Cette publication est consacrée aux recommandations, à la recherche de voies et moyens, de pistes pouvant permettre de renforcer la situation économique de notre pays et de réduire ainsi les inégalités et la dépendance à l’extérieur.

 

  1. AGRICULTURE, ELEVAGE ET PECHE.

Lors de notre passage sur les ondes de la Radio nationale dans « l’émission surface littéraire », le 30 septembre 2020, nous avons parlé d’économie en général et surtout de l’agriculture comme notre « socle » de développement.

En effet, le secteur primaire, l’agriculture, l’élevage et la pêche offrent trois grandes possibilités à l’économie dans tous les pays :

 

  • D’abord, c’est du « vital », l’autosuffisance alimentaire est un objectif stratégique à atteindre par tous les pays.

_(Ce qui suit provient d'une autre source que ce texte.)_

-- ==== Sys2Proof/Tests/Slice0.lean ====
section
/-! SUPPORT. The model's own tests: the smoke test of WellFormed, decoding of words written out from spec/30_encoding.md,
one step of each operation with the results of spec/95_test_vectors.md, and a witness for the hypotheses of each statement
of Certificates/Slice0/Obligations.lean. -/

namespace Sys2Proof.Tests

open Sys2Proof Sys2Proof.Machine

/-! Small states. -/

/-- The state an outcome answers, if it answers one. -/
def nextOf : Host.Outcome State Fault Refusal → Option State
  | .next t => some t
  | .fault _ => none
  | .refused _ => none

/-- Reset, but with PHASE = READY. -/
def ready : State := { State.reset with phase := .ready }

/-- READY with the start-up events of INIT in TRACE, as after a run. -/
def booted : State := { ready with trace := initEvents Params.cfgT }

/-- READY with one act of the outside world. -/
def readyWith (x : Input) : State := { ready with inputs := [x] }

/-- READY with an operation running: `us` is what is left of it. -/
def running (us : List MicroOp) : State := { ready with uq := us, busy := true, resp := .pending }

/-- Fields of the state after the submit step. -/
def after {α : Type} (f : State → α) (o : Host.Outcome State Fault Refusal) : Option α := (nextOf o).map f

/-! WellFormed refuses what has no descriptor (R84): `N` has 16 bits. -/

theorem test_wellFormed_wreg_refused : (Instr.wreg 0 (List.replicate 65536 0)).wellFormed = false := by
  rw [Instr.wellFormed, List.length_replicate]; rfl

theorem test_wellFormed_wreg_accepted : (Instr.wreg 0 (List.replicate 65535 0)).wellFormed = true := by
  rw [Instr.wellFormed, List.length_replicate]; rfl

theorem test_wellFormed_entry_refused : (Instr.initScriptEntry 0 (List.replicate 65536 0)).wellFormed = false := by
  rw [Instr.wellFormed, List.length_replicate]; rfl

theorem test_issue_ill_formed_refused (s : State) (rest : List Input) :
    submitInstr (.wreg 0 (List.replicate 65536 0)) rest s = .refused .illFormed := by
  rw [submitInstr, test_wellFormed_wreg_refused]; rfl

/-! Decoding, from the spec's words: 95 section 2.1 and the descriptors of 2.2 to 2.6. -/

theorem test_decode_xfer : decode [0x11000000, 0x20000000, 0x00000003] = .ok (.xfer true 0x20000000 3, []) := rfl

theorem test_decode_wreg : decode [0x20360001, 0x000001A5, 7] = .ok (.wreg 0x36 [0x1A5], [7]) := rfl

theorem test_decode_init : decode [0x30000000] = .ok (.init, []) := rfl

theorem test_decode_flush :
    decode [0x40000000, 0x00EF0117, 0x00EF0117, 0x20001000, 2] = .ok (.flush 239 279 239 279 0x20001000 2, []) := rfl

theorem test_decode_setbl : decode [0x500000FE] = .ok (.setbl 254, []) := rfl

theorem test_decode_reserved_bit : decode [0x12000000, 0, 0] = .error .illegalOp := rfl

theorem test_decode_must_be_zero : decode [0x50010000] = .error .illegalOp := rfl

theorem test_decode_incomplete : decode [0x40000000, 0, 0, 0] = .error .incomplete := rfl

/-- The header table's rows exclude one another (R83): no word matches two of them. -/
theorem test_header_rows_disjoint :
    headerTable.Pairwise (fun r q => (r.pattern &&& r.mask &&& q.mask) ≠ (q.pattern &&& r.mask &&& q.mask)) := by decide

/-! Encoding, from the same vectors. -/

theorem test_encode_caset : encode Params.cfgT (.caset 10 20) = [0x202A0004, 0, 0x0A, 0, 0x14] := by decide

theorem test_encode_raset : encode Params.cfgT (.raset 256 270) = [0x202B0004, 1, 0, 1, 0x0E] := by decide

Le premier droit de l’Homme, la première liberté, la première démocratie, c’est l’accès à la nourriture.

Des politiques doivent être mises en place, assorties de mesures pour que les populations soient à l’abri du minimum vital. Nous ne devons plus importer la moindre graine de céréale dans un horizon de 5 ans.

 

  • Ensuite le monde rural, à savoir, l’agriculture, l’élevage et la pêche, est un secteur à très « forte intensité de main d’œuvre », donc un grand pourvoyeur d’emplois. C’est aussi un moyen de renforcement de la cohésion sociale.
  • Enfin le secteur primaire est généralement le fournisseur de matières premières à l’industrie. A côté des cultures vivrières, l’agriculture fournit des cultures industrielles comme le coton, les arachides, etc. L’arboriculture produit une liste interminable de fruits

Notre secteur primaire souffre, à notre avis de faiblesses des prix, qui font que les jeunes ont déserté le monde rural d’une part et d’autre part une grande partie de la production agricole, d’élevage et de pêche est exportée vers les pays qui offrent plus de prix.

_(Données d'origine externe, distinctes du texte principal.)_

-- ==== Sys2Proof/WellFormed.lean ====
section
/-! DEFINITION. When an instruction is one that some word or STEP code encodes: the only operand with a forbidden
value is the identifier of the two UNKNOWN rows, which is 3..15 (30_encoding.md R85, R88(b), (c)). -/

namespace Sys2Proof

/-- An identifier that names no parameter register (R85: `3..15 unrecognised`). -/
def unrecognisedId (id : BitVec 4) : Bool := 3 ≤ id.toNat

/-- The instruction has an encoding of its own row. -/
def Instr.wf : Instr → Bool
  | .setpUnknown id _ => unrecognisedId id
  | .getpUnknown id _ => unrecognisedId id
  | .init _ _ _ => true
  | .setpTime _ => true
  | .setpDepth _ => true
  | .setpMix _ => true
  | .getpTime _ => true
  | .getpDepth _ => true
  | .getpMix _ => true
  | .render _ _ => true
  | .reservedOp0 _ => true
  | .reservedOp5 _ => true
  | .reservedOp6_7 _ => true
  | .reservedOp8_15 _ => true
  | .idle => true
  | .blkpro => true
  | .gsched => true
  | .send => true
  | .biqLp => true
  | .biqHp => true
  | .pdly => true
  | .comb => true
  | .cnorm => true
  | .ap => true
  | .xfadeL => true
  | .sclipL => true
  | .xfadeR => true
  | .sclipR => true
  | .emit => true

end Sys2Proof
end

Du coup, du statut de « grenier de l’Afrique de l’ouest » notre pays est devenu un importateur chronique de denrées alimentaires, exposés à tous risques de catastrophes alimentaires.

Cette tendance doit être inversée. On doit se donner les moyens pour atteindre cet objectif. Des solutions à ces maux, à notre avis, pourraient consister à :

 

  • revoir les politiques des subventions, les manières d’utilisation : subventions d’engrais, subventions du gaz, subvention des hydrocarbures.
  • instaurer des taxes à l’exportation sur le bétail, le poisson fumé et le riz.

Ces solutions nécessitent la réorganisation de la chaine de commercialisation des produits agricoles. Tout comme pour le gaz et les hydrocarbures, les commerçants versent les prix minima fixés, justifient la quantité achetée pour récupérer le complément. Déjà la chaine de distribution officielle consignée dans des textes est : « Producteurs – Grossistes – Semi grossiste – Détaillants ».

Cette chaine permet d’atteindre les producteurs et de valoriser les produits du secteur primaire. 

 

  1. INDUSTRIE MANIFACTURIERE ET EXTRACTIVE

Nous avons exposé dans des publications écrites et vidéos, le rôle crucial que jouent les Etats dans l’émergence d’un tissu industriel manufacturier et d’extraction.

Le Mali ne pourrait pas se soustraire de ce rôle. Nous avons le devoir de mettre en place des politiques publiques qui puissent permettre à une grande majorité de populations d’accéder au bonheur. Nous avons le devoir de le faire, puisque personne d’autres ne le fera.

Et des conditions de succès d’une telle intervention sont, à notre avis, réunies.

 

2.1. D’abord le contexte économique international est favorable au retour et à l’intervention de l’Etat dans la sphère économique.

Le sacrosaint principe de « la non intervention ou immixtion de l’Etat dans le secteur productif » a disparu.

Dans tous les pays du monde, l’Etat est redevenu l’acteur majeur de l’économie, le principal agent économique comme disent les économistes.

Dans les « plans de ripostes contre le Covid-19 » concoctés par chaque pays, des grands pays industrialisés ont prévu de « nationaliser » des fleurons de leur économie.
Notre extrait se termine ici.